◆ **What is needed**
Look through the data below, and copy each line that carries the word "them".

++++ Raw data ++++

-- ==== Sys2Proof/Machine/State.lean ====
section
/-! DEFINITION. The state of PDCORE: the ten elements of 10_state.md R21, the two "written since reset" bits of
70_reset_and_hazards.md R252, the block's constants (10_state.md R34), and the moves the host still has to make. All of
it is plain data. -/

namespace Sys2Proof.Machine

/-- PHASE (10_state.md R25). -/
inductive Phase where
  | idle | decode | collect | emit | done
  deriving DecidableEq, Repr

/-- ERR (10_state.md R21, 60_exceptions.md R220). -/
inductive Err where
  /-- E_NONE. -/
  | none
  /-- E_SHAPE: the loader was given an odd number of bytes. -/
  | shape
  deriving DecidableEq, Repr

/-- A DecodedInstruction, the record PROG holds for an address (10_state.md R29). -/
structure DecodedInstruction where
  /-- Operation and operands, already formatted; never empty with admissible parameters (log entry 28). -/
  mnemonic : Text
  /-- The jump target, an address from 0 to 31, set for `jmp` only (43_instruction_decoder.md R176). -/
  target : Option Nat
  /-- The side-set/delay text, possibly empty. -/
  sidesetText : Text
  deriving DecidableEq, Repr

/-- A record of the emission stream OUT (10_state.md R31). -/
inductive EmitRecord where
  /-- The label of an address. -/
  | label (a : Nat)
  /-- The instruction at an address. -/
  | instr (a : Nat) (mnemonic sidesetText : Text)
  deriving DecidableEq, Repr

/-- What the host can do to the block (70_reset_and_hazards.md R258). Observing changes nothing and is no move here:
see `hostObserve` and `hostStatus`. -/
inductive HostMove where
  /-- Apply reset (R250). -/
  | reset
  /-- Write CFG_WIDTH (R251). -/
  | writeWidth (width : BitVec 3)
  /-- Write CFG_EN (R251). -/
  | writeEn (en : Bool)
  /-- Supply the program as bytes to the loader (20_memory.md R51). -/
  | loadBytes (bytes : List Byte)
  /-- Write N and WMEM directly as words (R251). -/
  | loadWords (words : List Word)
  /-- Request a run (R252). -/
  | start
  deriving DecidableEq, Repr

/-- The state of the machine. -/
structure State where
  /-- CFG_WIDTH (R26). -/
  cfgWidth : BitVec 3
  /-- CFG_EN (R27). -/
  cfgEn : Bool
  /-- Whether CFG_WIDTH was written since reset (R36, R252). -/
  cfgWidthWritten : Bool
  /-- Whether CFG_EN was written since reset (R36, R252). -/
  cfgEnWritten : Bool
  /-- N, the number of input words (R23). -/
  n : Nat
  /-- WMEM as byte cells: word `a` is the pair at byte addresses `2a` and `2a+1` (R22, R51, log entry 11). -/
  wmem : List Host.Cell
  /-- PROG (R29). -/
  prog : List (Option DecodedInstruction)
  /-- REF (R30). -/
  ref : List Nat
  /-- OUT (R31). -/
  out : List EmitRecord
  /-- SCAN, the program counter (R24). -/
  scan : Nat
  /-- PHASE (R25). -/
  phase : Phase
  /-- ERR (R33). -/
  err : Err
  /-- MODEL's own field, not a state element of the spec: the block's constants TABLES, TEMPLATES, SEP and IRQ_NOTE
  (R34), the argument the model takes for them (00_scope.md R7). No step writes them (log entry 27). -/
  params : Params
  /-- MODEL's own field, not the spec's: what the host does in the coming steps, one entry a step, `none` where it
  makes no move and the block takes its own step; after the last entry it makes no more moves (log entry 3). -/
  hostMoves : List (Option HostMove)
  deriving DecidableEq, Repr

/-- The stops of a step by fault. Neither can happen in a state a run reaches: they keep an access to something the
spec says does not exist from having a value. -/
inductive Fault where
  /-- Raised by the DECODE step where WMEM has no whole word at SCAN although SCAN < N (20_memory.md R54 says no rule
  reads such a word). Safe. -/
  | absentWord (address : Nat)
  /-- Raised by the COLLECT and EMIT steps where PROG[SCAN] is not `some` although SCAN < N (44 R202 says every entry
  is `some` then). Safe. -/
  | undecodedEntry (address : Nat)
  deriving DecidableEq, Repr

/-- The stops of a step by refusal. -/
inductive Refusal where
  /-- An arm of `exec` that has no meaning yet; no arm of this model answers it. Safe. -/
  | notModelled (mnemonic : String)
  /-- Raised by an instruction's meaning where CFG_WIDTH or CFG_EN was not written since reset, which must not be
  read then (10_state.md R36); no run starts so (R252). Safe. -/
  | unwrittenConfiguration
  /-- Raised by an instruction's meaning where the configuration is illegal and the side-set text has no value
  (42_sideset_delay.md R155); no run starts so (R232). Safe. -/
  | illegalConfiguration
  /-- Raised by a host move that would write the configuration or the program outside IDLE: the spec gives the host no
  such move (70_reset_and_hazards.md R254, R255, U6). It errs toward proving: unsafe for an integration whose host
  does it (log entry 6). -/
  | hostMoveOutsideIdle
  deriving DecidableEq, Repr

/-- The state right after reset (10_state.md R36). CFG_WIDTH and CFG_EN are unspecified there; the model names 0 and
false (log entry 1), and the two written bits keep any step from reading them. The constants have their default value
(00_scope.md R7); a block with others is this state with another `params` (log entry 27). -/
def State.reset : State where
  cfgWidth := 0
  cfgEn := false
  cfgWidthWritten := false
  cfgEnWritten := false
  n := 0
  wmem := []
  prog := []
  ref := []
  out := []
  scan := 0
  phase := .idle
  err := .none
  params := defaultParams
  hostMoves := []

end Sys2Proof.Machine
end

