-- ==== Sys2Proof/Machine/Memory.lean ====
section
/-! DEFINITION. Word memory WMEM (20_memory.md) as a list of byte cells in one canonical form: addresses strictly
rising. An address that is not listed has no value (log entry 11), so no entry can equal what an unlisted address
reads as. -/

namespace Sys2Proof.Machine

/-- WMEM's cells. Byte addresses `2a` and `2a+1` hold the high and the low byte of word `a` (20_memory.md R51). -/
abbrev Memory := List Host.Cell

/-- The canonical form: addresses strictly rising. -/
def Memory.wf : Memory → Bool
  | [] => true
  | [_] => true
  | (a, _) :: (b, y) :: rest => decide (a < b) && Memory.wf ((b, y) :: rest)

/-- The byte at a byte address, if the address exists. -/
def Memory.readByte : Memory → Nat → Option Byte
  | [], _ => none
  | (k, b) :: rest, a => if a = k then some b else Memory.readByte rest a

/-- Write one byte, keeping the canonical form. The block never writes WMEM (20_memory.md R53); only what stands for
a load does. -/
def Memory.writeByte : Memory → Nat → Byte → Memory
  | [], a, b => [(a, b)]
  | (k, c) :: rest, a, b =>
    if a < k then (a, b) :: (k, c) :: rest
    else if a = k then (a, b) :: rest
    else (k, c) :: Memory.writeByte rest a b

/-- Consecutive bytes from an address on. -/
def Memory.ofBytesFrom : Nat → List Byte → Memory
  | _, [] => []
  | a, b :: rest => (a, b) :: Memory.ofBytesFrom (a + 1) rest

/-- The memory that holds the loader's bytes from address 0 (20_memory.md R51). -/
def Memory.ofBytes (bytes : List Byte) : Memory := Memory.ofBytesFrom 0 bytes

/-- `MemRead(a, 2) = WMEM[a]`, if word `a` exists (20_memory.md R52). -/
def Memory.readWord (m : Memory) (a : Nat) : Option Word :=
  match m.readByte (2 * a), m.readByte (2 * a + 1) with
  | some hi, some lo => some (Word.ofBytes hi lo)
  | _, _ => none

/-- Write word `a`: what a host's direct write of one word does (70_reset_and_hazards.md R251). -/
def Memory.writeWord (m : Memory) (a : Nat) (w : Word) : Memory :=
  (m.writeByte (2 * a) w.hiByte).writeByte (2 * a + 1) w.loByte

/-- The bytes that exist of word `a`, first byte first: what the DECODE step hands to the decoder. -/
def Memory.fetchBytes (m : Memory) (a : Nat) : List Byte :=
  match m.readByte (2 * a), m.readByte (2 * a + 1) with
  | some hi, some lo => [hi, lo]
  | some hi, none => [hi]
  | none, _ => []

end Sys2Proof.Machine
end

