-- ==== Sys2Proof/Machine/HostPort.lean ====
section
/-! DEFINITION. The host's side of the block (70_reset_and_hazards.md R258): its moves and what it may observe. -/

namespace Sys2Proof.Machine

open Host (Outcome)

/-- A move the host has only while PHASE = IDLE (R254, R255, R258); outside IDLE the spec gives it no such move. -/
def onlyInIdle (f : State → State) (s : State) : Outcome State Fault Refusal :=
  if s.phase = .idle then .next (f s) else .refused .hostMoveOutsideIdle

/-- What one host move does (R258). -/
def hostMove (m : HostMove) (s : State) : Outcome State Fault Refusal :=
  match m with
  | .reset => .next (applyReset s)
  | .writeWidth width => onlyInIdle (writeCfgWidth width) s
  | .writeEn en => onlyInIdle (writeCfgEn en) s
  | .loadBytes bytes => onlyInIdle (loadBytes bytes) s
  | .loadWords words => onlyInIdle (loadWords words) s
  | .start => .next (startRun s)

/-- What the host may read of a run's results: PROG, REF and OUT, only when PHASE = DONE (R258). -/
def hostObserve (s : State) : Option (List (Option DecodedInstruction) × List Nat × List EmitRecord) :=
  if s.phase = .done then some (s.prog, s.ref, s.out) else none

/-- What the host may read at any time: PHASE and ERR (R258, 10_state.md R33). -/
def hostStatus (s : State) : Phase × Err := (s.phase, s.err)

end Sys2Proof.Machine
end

++++

◆ **Answer to the exercise**
  (R34), the argument the model takes for them (00_scope.md R7). No step writes them (log entry 27). -/
false (log entry 1), and the two written bits keep any step from reading them. The constants have their default value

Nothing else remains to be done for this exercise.